All generated files are saved to the data/ directory with unique timestamps to prevent overwriting:

Format: {filename}_{timestamp}_{stage}_{mode}.xlsx

Example files:

  • myfile_20251126_143000_cleaned_data_loose.xlsx
  • myfile_20251126_143000_cleaned_data_strict.xlsx
  • myfile_20251126_143000_clustered_data_loose.xlsx
  • myfile_20251126_143000_clustered_data_strict.xlsx
  • myfile_20251126_143000_analyzed_data_loose.xlsx
  • myfile_20251126_143000_analyzed_data_strict.xlsx

You can review these files after the analysis completes to see the detailed results.

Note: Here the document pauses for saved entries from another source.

/-- The geometry set an image carries. -/
def geomOfImage (b : Bytes) : GeomSet :=
  { originSerial := leAt b 44 4, originGen := leAt b 40 4, imported := true
    recs := (upTo (leAt b 32 4 / 64)).map (fun i => leAt b (64 + 64 * i) 64) }

/-- The check of a geometry download (R213): the records themselves are checked at the commit (R217, R220). -/
def geomImportCheck (w : Work) (b : Bytes) : Option Res :=
  match imageBody 1 b with
  | none => some .format
  | some n => if n % 64 ≠ 0 then some .format else if w.mode == .calGeom then some .busy else none

/-- GEOM_IMPORT: a geometry set download replaces the geometry working set (R213). -/
def geomImport (path : Path) (b : Bytes) (w : Work) : Work :=
  w.writeBlob path Obj.geomImport b geomImportCheck (fun b w => { w with loom := { w.loom with work := some (geomOfImage b) } })

def execGeomImport (path : Path) (b : Bytes) : State → Host.Outcome State Fault Refusal := onWork (geomImport path b)

/-- An upload: the bytes leave by the path that asked; a module whose dictionary is not open answers nothing. -/
def Work.upload (w : Work) (path : Path) (key : Nat) (b : Bytes) : Work :=
  if !w.mode.dictOpen then w else (w.send (.reply path key b)).setResult path .ok

/-- CAL_EXPORT. -/
def calExport (path : Path) (p : PortNo) (w : Work) : Work := w.upload path (Obj.calExport p) (w.calExportBytes p)

def execCalExport (path : Path) (p : PortNo) : State → Host.Outcome State Fault Refusal := onWork (calExport path p)

/-- WORK_EXPORT. -/
def workExport (path : Path) (p : PortNo) (w : Work) : Work := w.upload path (Obj.workExport p) (w.workExportBytes p)

def execWorkExport (path : Path) (p : PortNo) : State → Host.Outcome State Fault Refusal := onWork (workExport path p)

/-- GEOM_EXPORT. -/
def geomExport (path : Path) (w : Work) : Work := w.upload path Obj.geomExport w.geomExportBytes

def execGeomExport (path : Path) : State → Host.Outcome State Fault Refusal := onWork (geomExport path)

/-- COLUMN_MAP: an upload of the column map. -/
def columnMap (path : Path) (w : Work) : Work := w.upload path Obj.columnMap w.columnMapBytes

def execColumnMap (path : Path) : State → Host.Outcome State Fault Refusal := onWork (columnMap path)

/-! ### Geometry (R209, R210) -/

/-- The mean pixel of a dot column. -/
def dotPixel (c : DotColumn) : Rat := if c.dots.isEmpty then 0 else (sumNat (c.dots.map (fun d => d.2.1)) : Rat) / (256 * c.dots.length)

/-- The number of a sensor's dot column with index i when its column `at_` bears number `n0`. -/
def dotNumber (descend : Bool) (at_ : Nat) (n0 : Int) (i : Nat) : Int := if descend then n0 - ((i : Int) - at_) else n0 + ((i : Int) - at_)

/-- Solve linear equations, given as rows of coefficients with the right side last, by elimination without rounding. -/
def solveRows : Nat → List (List Rat) → List Rat
  | 0, _ => []
  | n + 1, rows =>
    match rows.find? (fun r => r.headD 0 ≠ 0) with
    | none => 0 :: solveRows n (rows.map List.tail)
    | some piv =>
      let p := piv.headD 0
      let rest := rows.erase piv
      let red := rest.map (fun r => List.zipWith (fun x y => x - r.headD 0 / p * y) r.tail piv.tail)
      let xs := solveRows n red
      let rhs := piv.getLast?.getD 0
      let known := (List.zipWith (· * ·) piv.tail.dropLast xs).foldl (· + ·) 0
      (rhs - known) / p :: xs

/-- The least-squares polynomial of a degree through points (R210): the normal equations. -/
def fitPoly (deg : Nat) (pts : List (Rat × Rat)) : List Rat :=
  let s := fun (f : Rat × Rat → Rat) => (pts.map f).foldl (· + ·) 0
  let rows := (upTo (deg + 1)).map (fun i => (upTo (deg + 1)).map (fun j => s (fun p => p.1 ^ (i + j))) ++ [s (fun p => p.2 * p.1 ^ i)])
  solveRows (deg + 1) rows

/-- A rational rounded to the nearest multiple of 1/b, as a count of them. -/
def ratRound (r : Rat) (b : Nat) : Int := (r * b + 1 / 2).floor

/-- One sensor's fit: its polynomial in u, and the residuals of its dots in columns. -/
structure SensorFit where
  s     : Nat
  coef  : List Rat
  resid : List Rat
  offset : Rat

/-- Normalised coordinate of a pixel for FIRST_PIXEL 0 and LAST_PIXEL `last` (R218). -/
def normU (last : Nat) (x : Rat) : Rat := (2 * x - last) / last

/-- The polynomial's value. -/
def evalPoly (cs : List Rat) (u : Rat) : Rat := (cs.zipIdx.map (fun e => e.1 * u ^ e.2)).foldl (· + ·) 0

/-- What one sensor sees: whether its pixels descend in columns, and its dot columns. -/
def seenDots (dots : List DotView) (s : Nat) : Bool × List DotColumn :=
  ((dots.find? (fun d => d.sensor == s)).map (fun d => (d.descend, d.columns))).getD (false, [])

🎯 Understanding Loose vs Strict Modes

The pipeline runs in two modes to help you understand the trade-offs:

LOOSE Mode

  • More lenient filtering: Retains more documents
  • More topics: May discover more granular topics
  • Lower quality threshold: Includes documents with lower lexical quality
  • Use case: When you want to capture all possible topics, even if some are lower quality

STRICT Mode

  • Stricter filtering: Only keeps high-quality documents
  • Fewer topics: More focused, higher-quality clusters
  • Higher quality threshold: Only documents with good lexical properties
  • Use case: When you want only the most coherent, high-quality topics

The visualizations help you compare these approaches and choose which works better for your use case.

πŸ”§ Configuration

File Format Requirements

  • Supported formats: CSV, XLSX
  • Maximum file size: 200MB
  • Required column: A text column (automatically detected: content_text, text, content, etc.)
  • Optional columns: Label, Country (for filtering)

Column Detection

The system automatically detects:

  • Text column: content_text, text, content, Text, Content
  • Label column: Label, label, category, Category
  • Country column: Country, country, location, Location

Pipeline Parameters

Default parameters can be adjusted in app.py:

  • bertopic_min_topic_size: Minimum documents per topic (default: 5)
  • MAX_CONTENT_LENGTH: Maximum file size in bytes (default: 200MB)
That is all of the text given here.